Group 4, I look forward to meeting you and getting back up to the mountains so we can get even more research done. All groups have done a sterling job so far, so let’s keep it going group 4. Are you as ready as I am to get into the mountains and find more signs of the mountain ghost?! Yes? Then I’ll see you at the Futuro Hotel at 08:00, Monday morning.

Tien Shan: Second half

Hello expedition group three! My name is Amadeus DeKastle and I’ll be leading groups three and four after Malika’s excellent job with groups one and two.

Amadeus DeKastle

I’ll give you a brief rundown of what has been happening here in Kyrgyzstan since group two ended. Friday and Saturday have been full of preparations. Making plans with Volodya, our scientist, for what we’ll cover in the next two groups, doing some introductory training with Zhengish, one of our new NABU guides, and doing a ton of shopping with our fantastic cook Gulya. Sunday will be a continuation of the shopping at the local bazaar to get all the fresh vegetables and fruits, eggs, and various other goodies necessary for keeping us going.

I’m really excited to be getting back up to the mountains for my fifth year working with Biosphere Expeditions’ Snow Leopard research there. Not only do I love the research we do up there, but I’ve always really enjoyed the camaraderie of the people that choose to come on these expeditions. I can’t imagine there are very many other places where I can meet exceptional people like you who feel passionately about conservation. With that said, I look forward to seeing group three Monday morning and I can’t wait to get into the mountains and “suffer for science” with all of you.

Tien Shan: Group 2

The second group has been and gone. The team, Volodya, Guma, Beka and Ismail have arrived back in Bishkek. We’ve been off the radar for a full two weeks up in the mountains.

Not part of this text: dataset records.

-- ==== Sys2Proof/Decode.lean ====
section
/-! DEFINITION. Transaction headers (R188), field encodings (R189), request frames and their parsing (R179, R188 to R191),
and the reading of table words: no row of spec/opcode_table.json gives bits, so no word spells a command. -/

namespace Sys2Proof

/-- R188: the header byte of a transaction. -/
def Transaction.header : Transaction → Byte
  | .writeRequest => 0x51
  | .readResponse => 0x52
  | .readEvent => 0x53
  | .readPortStatus => 0x54

/-- R188: the transaction a header byte names; none for a byte that makes the transaction one that is disregarded. -/
def decHeader (h : Byte) : Option Transaction :=
  if h = 0x51 then some .writeRequest
  else if h = 0x52 then some .readResponse
  else if h = 0x53 then some .readEvent
  else if h = 0x54 then some .readPortStatus
  else none

/-- R189: a one-byte field. -/
def enc8 (n : Nat) : List Byte := [BitVec.ofNat 8 n]

/-- R189: a two-byte field, most significant byte first. -/
def enc16 (x : BitVec 16) : List Byte := [x.extractLsb' 8 8, x.extractLsb' 0 8]

/-- R189: a four-byte field, most significant byte first. -/
def enc32 (x : BitVec 32) : List Byte :=
  [x.extractLsb' 24 8, x.extractLsb' 16 8, x.extractLsb' 8 8, x.extractLsb' 0 8]

/-- R189: a signed two-byte field, two's complement. -/
def encInt (i : Int) : List Byte := enc16 (BitVec.ofInt 16 i)

/-- R189: an unsigned two-byte field. -/
def encNat16 (n : Nat) : List Byte := enc16 (BitVec.ofNat 16 n)

/-- R189: an unsigned four-byte field. -/
def encNat32 (n : Nat) : List Byte := enc32 (BitVec.ofNat 32 n)

/-- A flag sent as one byte, 1 when set (log 15). -/
def encFlag (b : Bool) : List Byte := [if b then 1 else 0]

/-- R189: one bit per flag, the first in bit 0. -/
def encFlags (bs : List Bool) : List Byte := [BitVec.ofNat 8 (bs.foldr (fun b n => (if b then 1 else 0) + 2 * n) 0)]

/-- R189: two bytes, most significant first. -/
def dec16 (hi lo : Byte) : BitVec 16 := hi ++ lo

/-- R189: four bytes, most significant first. -/
def dec32 (b3 b2 b1 b0 : Byte) : BitVec 32 := (b3 ++ b2) ++ (b1 ++ b0)

/-- R189: the mark of a portable position that is absent or not given. -/
def absentMark : BitVec 16 := 0x8000

/-- The ten position fields, axis 0 to axis 9 (R190). -/
def PositionFields.bytes (v : PositionFields) : List Byte := v.toList.flatMap enc16

/-- The nine bytes of a calibration entry (R191). -/
def CalEntry.bytes (e : CalEntry) : List Byte :=
  e.head :: (enc16 e.field1 ++ enc16 e.field2 ++ enc16 e.field3 ++ enc16 e.field4)

/-- The request codes: the catalogue of section 10.5, VEHICLE_STATE first, numbered from 1 (R189). -/
def Request.code : Request → Byte
  | .vehicleState .. => 1
  | .park => 2
  | .deviceReset => 3
  | .assignDriver .. => 4
  | .releaseDriver => 5
  | .loadProfile .. => 6
  | .loadDefault .. => 7
  | .readProfile .. => 8
  | .deleteProfile .. => 9
  | .pinProfile .. => 10
  | .readDirty => 11
  | .syncMark .. => 12
  | .writeCalibration .. => 13
  | .readVanRecord => 14
  | .setEnableMask .. => 15
  | .readHistory .. => 16
  | .readCounters => 17
  | .readStoreStatus => 18
  | .normalise .. => 19
  | .jog .. => 20
  | .jogEnd .. => 21
  | .recall => 22
  | .store => 23
  | .undo => 24
  | .setExitDistance .. => 25
  | .readAxes => 26
  | .stopAll => 27

/-- The last request code of the catalogue. -/
def lastRequestCode : Nat := 27

/-- The fields of a request frame, from byte 2 (R189 to R191). -/
def Request.body : Request → List Byte
  | .vehicleState a b c d e => [a, b, c, d, e]
  | .assignDriver id f => enc32 id ++ [f]
  | .loadProfile r f => enc32 r.driver ++ enc16 r.revision ++ r.positions.bytes ++ [r.exit, f]
  | .loadDefault v e => v.bytes ++ [e]
  | .readProfile s n => s :: enc32 n
  | .deleteProfile id => enc32 id
  | .pinProfile id v => enc32 id ++ [v]
  | .syncMark s r => s :: enc16 r
  | .writeCalibration p es => BitVec.ofNat 8 es.length :: p :: es.flatMap CalEntry.bytes
  | .setEnableMask m => enc16 m
  | .readHistory i => [i]
  | .normalise a => [a]
  | .jog a d => [a, d]
  | .jogEnd a => [a]
  | .setExitDistance d => [d]
  | .park | .deviceReset | .releaseDriver | .readDirty | .readVanRecord | .readCounters | .readStoreStatus
  | .recall | .store | .undo | .readAxes | .stopAll => []

/-- A request frame: length, code, fields (R188). -/
def Request.frame (r : Request) : List Byte :=
  BitVec.ofNat 8 (r.body.length + 2) :: r.code :: r.body

/-- The ports that carry the request of a code (catalogue of section 10.5). -/
def codeCarriedAt (code : Nat) (p : Port) : Bool :=
  match p with
  | .vehicle => (1 ≤ code && code ≤ 3) || code == 26 || code == 27
  | .fleet => (4 ≤ code && code ≤ 19) || code == 26 || code == 27
  | .panel => (19 ≤ code && code ≤ 27)

/-- Twenty bytes read as ten position fields (R190). -/
def decPositions : List Byte → Option PositionFields
  | [a0, b0, a1, b1, a2, b2, a3, b3, a4, b4, a5, b5, a6, b6, a7, b7, a8, b8, a9, b9] =>
    some #v[dec16 a0 b0, dec16 a1 b1, dec16 a2 b2, dec16 a3 b3, dec16 a4 b4,
            dec16 a5 b5, dec16 a6 b6, dec16 a7 b7, dec16 a8 b8, dec16 a9 b9]
  | _ => none

/-- The axis entries of a WRITE_CALIBRATION frame, exactly `n` of them (R191). -/
def decEntries : Nat → List Byte → Option (List CalEntry)
  | 0, [] => some []
  | n + 1, h :: a1 :: b1 :: a2 :: b2 :: a3 :: b3 :: a4 :: b4 :: rest =>
    (decEntries n rest).map (⟨h, dec16 a1 b1, dec16 a2 b2, dec16 a3 b3, dec16 a4 b4⟩ :: ·)
  | _, _ => none

/-- The request a code and its fields make; none where the length is not the one the request calls for (R179). -/
def decBody (code : Nat) (body : List Byte) : Option Request :=
  match code, body with
  | 1, [a, b, c, d, e] => some (.vehicleState a b c d e)
  | 2, [] => some .park
  | 3, [] => some .deviceReset
  | 4, [b3, b2, b1, b0, f] => some (.assignDriver (dec32 b3 b2 b1 b0) f)
  | 5, [] => some .releaseDriver
  | 6, b3 :: b2 :: b1 :: b0 :: r1 :: r0 :: rest =>
    match decPositions (rest.take 20), rest.drop 20 with
    | some v, [e, f] => some (.loadProfile ⟨dec32 b3 b2 b1 b0, dec16 r1 r0, v, e⟩ f)
    | _, _ => none
  | 7, rest =>
    match decPositions (rest.take 20), rest.drop 20 with
    | some v, [e] => some (.loadDefault v e)
    | _, _ => none
  | 8, [s, b3, b2, b1, b0] => some (.readProfile s (dec32 b3 b2 b1 b0))
  | 9, [b3, b2, b1, b0] => some (.deleteProfile (dec32 b3 b2 b1 b0))
  | 10, [b3, b2, b1, b0, v] => some (.pinProfile (dec32 b3 b2 b1 b0) v)
  | 11, [] => some .readDirty
  | 12, [s, r1, r0] => some (.syncMark s (dec16 r1 r0))
  | 13, n :: p :: rest => (decEntries n.toNat rest).map (.writeCalibration p ·)
  | 14, [] => some .readVanRecord
  | 15, [m1, m0] => some (.setEnableMask (dec16 m1 m0))
  | 16, [i] => some (.readHistory i)
  | 17, [] => some .readCounters
  | 18, [] => some .readStoreStatus
  | 19, [a] => some (.normalise a)
  | 20, [a, d] => some (.jog a d)
  | 21, [a] => some (.jogEnd a)
  | 22, [] => some .recall
  | 23, [] => some .store
  | 24, [] => some .undo
  | 25, [d] => some (.setExitDistance d)
  | 26, [] => some .readAxes
  | 27, [] => some .stopAll
  | _, _ => none

/-- What the port unit finds in a frame it takes (R179). -/
inductive Parsed where
  | request (r : Request)
  | badFrame (code : Option Byte)
  | unknown (code : Byte)
  | wrongPort (code : Byte)
  deriving DecidableEq, Repr

/-- The four checks of R179, in order, on the frame taken at a port. `overlong`: more than 100 bytes were received, so
that no length byte matches them (R188). DESIGN CHOICE (log 42): a whole frame of 95 to 100 bytes, longer than any
request, goes through R179's checks in their order, though R178 says that it is answered BAD_FRAME. -/
def Request.parse (p : Port) (frame : List Byte) (overlong : Bool := false) : Parsed :=
  match frame with
  | len :: code :: body =>
    if overlong ∨ len.toNat ≠ frame.length ∨ 100 < len.toNat then .badFrame (some code)
    else if code.toNat = 0 ∨ lastRequestCode < code.toNat then .unknown code
    else if !codeCarriedAt code.toNat p then .wrongPort code
    else
      match decBody code.toNat body with
      | some r => .request r
      | none => .badFrame (some code)
  | _ => .badFrame none

/-- R190, R189: a position field as a position, absent, or neither. -/
inductive PositionField where
  | absent
  | given (p : Int)
  | invalid
  deriving DecidableEq, Repr

/-- R189: a portable position field carries the absent mark, a value in -2048..2047, or neither. -/
def decPosition (x : BitVec 16) : PositionField :=
  if x = absentMark then .absent
  else if -2048 ≤ x.toInt ∧ x.toInt ≤ 2047 then .given x.toInt
  else .invalid

/-- No row of the table gives bits: no word spells a command. -/
def decodeTableWord (_nbits _w : Nat) : Option Instr := none

end Sys2Proof
end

Team 1: Volodya says thank you so much for the heart-warming goodbye postcard that I passed on to him upon my return to base camp two weeks ago!

Now, let me introduce you to the second team: They were Angelika, Christa, Christina & Nils, Detlev, Jochen and Meike from Germany, Hilary & John from the U.S as well as Mark & Rowan from the UK.

It all began with a bad weather day: rain started when we arrived at base camp late in the afternoon on Monday, and all of Tuesday was a mixture of wet, very wet and a few dry periods. Multiple layers of clothing and an enormous amount of hot tea kept us warm during the training lectures & sessions. In time for our fist survey walk on Wednesday, the sun came out in the morning and from then on it was the same every single day! Most days it was hot, a protective hat and thick layers of sunbloc became essential on our survey walks. After a few days, we were eager for a refreshing afternoon bath in the river after returning to camp, completely ignoring the shower tents. However, the temperature dropped close to zero degrees on some nights, when we found the tents covered in a fine layer of ice in the morning.

On the surveys, we covered the upper valleys multiple times again. They became much more accessible with each sunny day of melting snow fields. Surveys were possible all the way up to the bottom of the glaciers in Isyk Ata, Jaartash, Jor Bulak, Kashka Tor, Kashtor and Chon Chikan. While we concentrated our searches on higher altitudes (3,400 – 3,700 m), Nils, Mark & Rowan became the team’s special force for exploring the high ridges and steep slopes. Our efforts were rewarded with amazing findings: snow leopard tracks & scat, Pallas’ cat tracks and evidence of ibex in many places (see details below).

We installed six more camera traps, two each in Chon Chikan (at the same location we couldn’t reach in group 1), Isyk Ata (close to a snow leopard track) and Jor Bulak (located in between those two valleys). It seems that the study animals have already retreated to calmer (and less accessible) areas, avoiding disturbance from people and livestock. By now the Suusamyr valley hosts a great number camps, herders as well as huge herds of sheep, cattle, horses and even a herd of yaks that roam the side valleys as far up as they find fresh green grass. Quite often we spotted horses and cattle above 3.600 m.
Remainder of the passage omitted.